During the pandemic, we’re gonna change our tone ever so slightly …

Illustration by Ari Saperstein / Modified by Rachel Kurzius / DCist

The whole joke of these horoscopes is that I have zero technical training in astrology, and instead use this pulpit as an opportunity for petty retaliation. So you can imagine my shock when my refrain for all of you last month—”You’ll find March quite draining”—was proven utterly and inarguably true. Folks, oops! I had no clue my skills at reading the stars were so on point, and I am really and truly sorry for my role in this tragedy. To show my penance, I am cooking up a zodiac snack far more palatable for all: this month, for the first time in DCist history, everyone’s horoscope is not-so-shitty. There’s no better moment for this change of tone than Aries season, which is ruled by the courageous, stubborn-as-hell ram. 

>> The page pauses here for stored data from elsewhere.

/-- SCRUB_CORRECTED_WORD: a single-bit error is corrected; the value that the word holds, or that a commit writes in that cycle,
stands (R511). -/
def execScrubCorrectedWord (d off : Nat) (committing : Bool) (s : State) : Host.Outcome State Fault Refusal :=
  .next (let _ := committing
    if s.dieActs d && off < 0x400000 then
      let s := { s with weak := s.weak.filter (fun w => w != dieAddr d (off / 4 * 4)) }
      (s.bump F.DIE_ECC_COUNT_corrected (dieIx d)).bump F.FLT_CORR_COUNT_0_ecc pkg
    else s)

/-- PCIE_CORRECTABLE_ERROR (R489). -/
def execPcieCorrectableError (s : State) : Host.Outcome State Fault Refusal := .next (s.bump F.FLT_CORR_COUNT_1_pcie pkg)

/-! ## Channel banks (R551) -/

/-- CHANNEL_BANK_OUT_OF_RANGE: the bit of PWR_STATUS clears; every driven pin of a timing bank of a live die fails its pad
readback. -/
def execChannelBankOutOfRange (d : Nat) (timing : Bool) (g : Time) (s : State) : Host.Outcome State Fault Refusal :=
  .next (if s.present d then
      let s := s.at g
      let b := (if timing then 8 else 16) + d
      let s := s.setReg .PWR_STATUS pkg (s.reg .PWR_STATUS pkg &&& ~~~(BitVec.ofNat 32 (2 ^ b)))
      if timing && (s.die d).live then
        (List.range 64).foldl (fun s i => if s.pinDriven (64 * d + i) then s.pinFault (64 * d + i) 3 0 g else s) s
      else s
    else s)

end Sys2Proof.Machine
end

ARIES (March 22—April 21): A rare, unexpected milkman is going to help you celebrate your birthday. Against all odds, you will find ways to blossom this month.

TAURUS (April 22—May 21): You’ll discover that you have a much better voice than your neighbors when you participate in a stoop sing-along. Against all odds, you will find ways to blossom this month.

GEMINI (May 22—June 21): What you previously saw as a rude bit of criticism will become far more palatable under the strange, new light of April. Against all odds, you will find ways to blossom this month.

CANCER (June 22—July 21): Let’s face it, homebody: you were made for this moment. You’re practically Zoom royalty. Against all odds, you will find ways to blossom this month.

LEO (July 22—August 21): Save all of the moody selfies you’ve been taking, because one day they might just find their way into a historical collection. Against all odds, you will find ways to blossom this month.

VIRGO (August 22—September 21): You’ll find a very hairy cuddle buddy sooner than you think. Against all odds, you will find ways to blossom this month.

LIBRA (September 22—October 21): A skill of yours that once seemed niche will become extraordinarily practical in April. Against all odds, you will find ways to blossom this month.

SCORPIO (October 22—November 21): Nothing, not even a pandemic, will get in the way of your reproductive cycle. Against all odds, you will find ways to blossom this month.

SAGITTARIUS (November 22—December 21): Don’t get too down on yourself for horsing around—your antics are bringing joy to others. Against all odds, you will find ways to blossom this month.

CAPRICORN (December 22—January 21): You will come up with a strange yet successful plan to drum up a sense of camaraderie in the community. Against all odds, you will find ways to blossom this month.

AQUARIUS (January 22—February 21): No Instagram feed filled with rising bread loaves or nascent herb gardens will fill you with envy in April. Against all odds, you will find ways to blossom this month.

PISCES (February 22—March 21): With so many things put on hold, an often-overshadowed strong suit of yours will get its due chance to shine. Against all odds, you will find ways to blossom this month.